Just plowed through the released outlines of budget priorities by the new administration. 
Fully fund the Land and Water Conservation Fund (I think the first time ever)
Fully fund the North American Wetlands Conservation Act (also first time ever)
$50 million for youth hunting and fishing programs to increase youth participation in the outdoors. 
$130 million for updates to wildlife management plans
Full funding for the Conservation Reserve Program and other Ag dept. conservation programs.

I have no opinion whether this is good or bad, but I lean towards good. I also doubt whether any of it will get through Congress.


----------



## Plainsman (Jul 30, 2003)

I think it's good too, but it isn't much out of 800 billion today, and what 3 trillion tomorrow?
There may be a lot of habitat after so many farmers go bankrupt under this administration.


----------



## NDTerminator (Aug 20, 2003)

Frankly, I think to the Dear Leader we rural dwelling gun owning folk are about as understandable as Klingons and about as relevant. We don't fit into "his" America and at best are an annoyance. ND doesn't generate enough electoral votes to make any difference so he could care less if we flip, flop, or fly....


----------



## Dick Monson (Aug 12, 2002)

I am hopefull the conservation program side can retain the funding and it wouldn't bother me if it came at the expense of the crop program payment side. I sat in on a program of future trends by Dr. David Kole (sp) and it was truely frightening the way we treat just our water resources. Part of that stewardship has to start at the top of the watershed, which here are the wetlands.


----------



## ndfarmer08 (Jan 10, 2009)

One thing to keep in mind about the proposed budget: It will shut off government payments to farmers whose GROSS SALES are greater than $500k. on average, farmers net 6% of their gross sales in a good year, which is $30,000. This will have a huge impact on main street in North Dakota.

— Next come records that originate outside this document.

/-- Rows of the register map, part 8. -/
def regTable8 : List RegDesc :=
  [ ⟨.TB_PPS_NS, 0xD00120, [(4, 0x40)], .always, 0x0,
      [⟨0, 30, .ro⟩]⟩,
    ⟨.TB_PPS_SEC_LO, 0xD00124, [(4, 0x40)], .always, 0x0,
      [⟨0, 32, .ro⟩]⟩,
    ⟨.TB_PPS_SEC_HI, 0xD00128, [(4, 0x40)], .always, 0x0,
      [⟨0, 16, .ro⟩, ⟨24, 8, .ro⟩]⟩,
    ⟨.TS_CAL_RX, 0xD01000, [(49, 0x40)], .tsport, 0x0,
      [⟨0, 24, .rw⟩]⟩,
    ⟨.TS_CAL_TX, 0xD01004, [(49, 0x40)], .tsport, 0x0,
      [⟨0, 24, .rw⟩]⟩,
    ⟨.TS_GBX, 0xD01008, [(49, 0x40)], .tsport, 0x0,
      [⟨0, 16, .ro⟩, ⟨16, 1, .ro⟩, ⟨24, 8, .rc⟩]⟩,
    ⟨.TXTS_HDR, 0xD01010, [(49, 0x40)], .tsport, 0x0,
      [⟨0, 16, .rc⟩, ⟨16, 4, .rc⟩, ⟨20, 2, .rc⟩, ⟨22, 1, .rc⟩, ⟨31, 1, .rc⟩]⟩,
    ⟨.TXTS_NS, 0xD01014, [(49, 0x40)], .tsport, 0x0,
      [⟨0, 30, .ro⟩]⟩,
    ⟨.TXTS_SEC_LO, 0xD01018, [(49, 0x40)], .tsport, 0x0,
      [⟨0, 32, .ro⟩]⟩,
    ⟨.TXTS_SEC_HI, 0xD0101C, [(49, 0x40)], .tsport, 0x0,
      [⟨0, 16, .ro⟩, ⟨24, 8, .ro⟩]⟩,
    ⟨.TXTS_STAT, 0xD01020, [(49, 0x40)], .tsport, 0x0,
      [⟨0, 5, .ro⟩, ⟨16, 16, .rc⟩]⟩,
    ⟨.DDR_MAP, 0xE00000, [], .always, 0x0,
      [⟨0, 1, .rw⟩]⟩,
    ⟨.DDR_ERR_POP, 0xE00100, [], .always, 0x0,
      [⟨0, 7, .rc⟩, ⟨31, 1, .rc⟩]⟩,
    ⟨.DDR_ERR_ADDR, 0xE00104, [], .always, 0x0,
      [⟨0, 32, .ro⟩]⟩,
    ⟨.DDR_ERR_INFO, 0xE00108, [], .always, 0x0,
      [⟨0, 8, .ro⟩, ⟨8, 3, .ro⟩, ⟨12, 1, .ro⟩, ⟨13, 2, .ro⟩, ⟨15, 1, .ro⟩, ⟨16, 4, .ro⟩]⟩,
    ⟨.DDR_ERR_TS, 0xE0010C, [], .always, 0x0,
      [⟨0, 32, .ro⟩]⟩,
    ⟨.DDR_ERR_STAT, 0xE00110, [], .always, 0x0,
      [⟨0, 7, .ro⟩, ⟨16, 16, .rc⟩]⟩,
    ⟨.DDR_CTRL, 0xE10000, [(2, 0x10000)], .ddr, 0x100000,
      [⟨0, 1, .rw⟩, ⟨1, 1, .w1s⟩, ⟨2, 1, .ro⟩, ⟨3, 1, .ro⟩, ⟨4, 2, .rw⟩, ⟨8, 3, .rw⟩, ⟨16, 8, .rw⟩, ⟨24, 1, .w1c⟩]⟩,
    ⟨.DDR_BANK_XOR0, 0xE10010, [(2, 0x10000)], .ddr, 0x440,
      [⟨6, 17, .rw⟩]⟩,
    ⟨.DDR_BANK_XOR1, 0xE10014, [(2, 0x10000)], .ddr, 0x880,
      [⟨6, 17, .rw⟩]⟩,
    ⟨.DDR_BANK_XOR2, 0xE10018, [(2, 0x10000)], .ddr, 0x1100,
      [⟨6, 17, .rw⟩]⟩,
    ⟨.DDR_BANK_XOR3, 0xE1001C, [(2, 0x10000)], .ddr, 0x2200,
      [⟨6, 17, .rw⟩]⟩,
    ⟨.DDR_CE_CNT, 0xE10020, [(2, 0x10000)], .ddr, 0x0,
      [⟨0, 32, .rc⟩]⟩,
    ⟨.DDR_UE_CNT, 0xE10024, [(2, 0x10000)], .ddr, 0x0,
      [⟨0, 32, .rc⟩]⟩,
    ⟨.DDR_INORD_CNT, 0xE10028, [(2, 0x10000)], .ddr, 0x0,
      [⟨0, 32, .rc⟩]⟩,
    ⟨.DDR_UNSRV_CNT, 0xE1002C, [(2, 0x10000)], .ddr, 0x0,
      [⟨0, 32, .rc⟩]⟩,
    ⟨.DDR_REG_CFG, 0xE10040, [(2, 0x10000), (5, 0x8)], .ddrreg, 0x0,
      [⟨0, 17, .rw⟩, ⟨31, 1, .rw⟩]⟩,
    ⟨.DDR_REG_BURST, 0xE10044, [(2, 0x10000), (5, 0x8)], .ddrreg, 0x0,
      [⟨0, 20, .rw⟩]⟩,
    ⟨.FAB_CFG, 0xF00000, [], .fab, 0x200,
      [⟨0, 1, .rw⟩, ⟨4, 2, .rw⟩, ⟨8, 4, .rw⟩]⟩,
    ⟨.FAB_STAT, 0xF00004, [], .fab, 0x0,
      [⟨0, 4, .ro⟩, ⟨4, 1, .ro⟩, ⟨5, 1, .ro⟩, ⟨6, 1, .ro⟩, ⟨8, 4, .ro⟩, ⟨16, 5, .ro⟩]⟩ ]

/-- Rows of the register map, part 9. -/
def regTable9 : List RegDesc :=
  [ ⟨.FAB_UID_LO, 0xF00008, [], .fab, 0x0,
      [⟨0, 32, .ro⟩]⟩,
    ⟨.FAB_UID_HI, 0xF0000C, [], .fab, 0x0,
      [⟨0, 32, .ro⟩]⟩,
    ⟨.FAB_ROUTE, 0xF00100, [(16, 0x4)], .fab, 0x0,
      [⟨0, 3, .ro⟩, ⟨3, 1, .ro⟩, ⟨4, 4, .ro⟩, ⟨8, 4, .ro⟩, ⟨12, 1, .ro⟩]⟩,
    ⟨.FAB_PEER_UID_LO, 0xF00200, [(16, 0x8)], .fab, 0x0,
      [⟨0, 32, .ro⟩]⟩,
    ⟨.FAB_PEER_UID_HI, 0xF00204, [(16, 0x8)], .fab, 0x0,
      [⟨0, 32, .ro⟩]⟩,
    ⟨.FAB_NOROUTE, 0xF00300, [], .fab, 0x0,
      [⟨0, 32, .rc⟩]⟩,
    ⟨.FAB_TTL_DROP, 0xF00304, [], .fab, 0x0,
      [⟨0, 32, .rc⟩]⟩,
    ⟨.FAB_REROUTES, 0xF00308, [], .fab, 0x0,
      [⟨0, 32, .rc⟩]⟩,
    ⟨.FAB_LNK_STAT, 0xF01000, [(12, 0x40)], .fablink, 0x0,
      [⟨0, 1, .ro⟩, ⟨1, 1, .ro⟩, ⟨4, 4, .ro⟩, ⟨8, 4, .ro⟩]⟩,
    ⟨.FAB_LNK_CAL_RX, 0xF01004, [(12, 0x40)], .fablink, 0x0,
      [⟨0, 24, .rw⟩]⟩,
    ⟨.FAB_LNK_CAL_TX, 0xF01008, [(12, 0x40)], .fablink, 0x0,
      [⟨0, 24, .rw⟩]⟩,
    ⟨.FAB_LNK_DELAY, 0xF0100C, [(12, 0x40)], .fablink, 0x0,
      [⟨0, 32, .ro⟩]⟩,
    ⟨.FAB_LNK_OFS, 0xF01010, [(12, 0x40)], .fablink, 0x0,
      [⟨0, 32, .ro⟩]⟩,
    ⟨.FAB_LNK_ERR, 0xF01014, [(12, 0x40)], .fablink, 0x0,
      [⟨0, 32, .rc⟩]⟩,
    ⟨.FAB_LNK_DOWNS, 0xF01018, [(12, 0x40)], .fablink, 0x0,
      [⟨0, 32, .rc⟩]⟩,
    ⟨.PACK_CFG, 0x1050000, [(32, 0x80000)], .pack, 0x0,
      [⟨0, 1, .rw⟩, ⟨1, 1, .rw⟩, ⟨4, 3, .rw⟩, ⟨8, 1, .rw⟩]⟩,
    ⟨.PACK_STACK, 0x1050004, [(32, 0x80000)], .pack, 0x4008000,
      [⟨0, 16, .rw⟩, ⟨16, 16, .rw⟩]⟩,
    ⟨.PACK_TRAP, 0x1050008, [(32, 0x80000)], .pack, 0x0,
      [⟨0, 16, .rw⟩, ⟨31, 1, .rw⟩]⟩,
    ⟨.PACK_RST, 0x105000C, [(32, 0x80000)], .pack, 0x0,
      [⟨0, 1, .w1s⟩, ⟨1, 1, .ro⟩]⟩,
    ⟨.WHEEL_MAP0, 0x1050010, [(32, 0x80000)], .pack, 0xFEDCBA98,
      [⟨0, 32, .rw⟩]⟩,
    ⟨.WHEEL_MAP1, 0x1050014, [(32, 0x80000)], .pack, 0x0,
      [⟨0, 32, .rw⟩]⟩,
    ⟨.PACK_ENTRY, 0x1050100, [(32, 0x80000), (16, 0x4)], .pack, 0x0,
      [⟨0, 16, .rw⟩, ⟨31, 1, .rw⟩]⟩,
    ⟨.HLP_TPEAK0, 0x1050200, [(32, 0x80000)], .pack, 0x0,
      [⟨0, 8, .rc⟩, ⟨8, 8, .rc⟩, ⟨16, 8, .rc⟩, ⟨24, 8, .rc⟩]⟩,
    ⟨.HLP_TPEAK1, 0x1050204, [(32, 0x80000)], .pack, 0x0,
      [⟨0, 8, .rc⟩, ⟨8, 8, .rc⟩]⟩,
    ⟨.ENG_CTX, 0x1060000, [(32, 0x80000), (16, 0x1000)], .pack, 0x0,
      [⟨0, 8, .ro⟩, ⟨8, 8, .ro⟩, ⟨16, 8, .ro⟩, ⟨24, 8, .ro⟩]⟩,
    ⟨.ENG_DL_CFG, 0x1060010, [(32, 0x80000), (16, 0x1000)], .pack, 0x10000,
      [⟨0, 24, .rw⟩, ⟨24, 1, .rw⟩]⟩,
    ⟨.ENG_DL_STATUS, 0x1060014, [(32, 0x80000), (16, 0x1000)], .pack, 0x0,
      [⟨0, 16, .rc⟩, ⟨16, 8, .ro⟩, ⟨24, 1, .ro⟩]⟩,
    ⟨.ENG_WAKE, 0x1060018, [(32, 0x80000), (16, 0x1000)], .pack, 0x0,
      [⟨0, 3, .wo⟩]⟩,
    ⟨.ENG_RST, 0x106001C, [(32, 0x80000), (16, 0x1000)], .pack, 0x0,
      [⟨0, 1, .w1s⟩, ⟨1, 1, .ro⟩]⟩,
    ⟨.ENG_TURN_T_LO, 0x1060020, [(32, 0x80000), (16, 0x1000)], .pack, 0x0,
      [⟨0, 32, .ro⟩]⟩ ]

Those of you who knock farm payments need to remember what those payments actually do: subsidize YOUR trips to the grocery store. If you think food is expensive now- wait until 3/4 of the farmers in ND are not in the farm program anymore. We will not need to worry about draining small wetlands and being penalized by losing payments. FSA will have no authority over those of us who will not be enrolled in the farm program. There will be a movement to post ALL farmland to open hunting, in order to generate revenue, Fee hunting will be all there is. This is already being discussed on farm sites as a possible source of revenue.

If you think this is a good thing you are wrong. As a hunter, you should be supporting those of us who are feeding the animals you like to shoot, if you want to continue shooting them, that is...........


----------



## Dick Monson (Aug 12, 2002)

That post wasn't bashing farmers. It was about the way we farmers may be viewing future programs. The new conservation payments set a value on conserving the enviroment versus a program that encourages surplus grain production. A landowner may be $$$$ ahead to enroll in the cp versus purchasing the inputs for grain farming. In the long run that may be cheaper for the taxpayer and a wiser use of dwindling tax monies. 
There will still be government payments, just not for the same things.


----------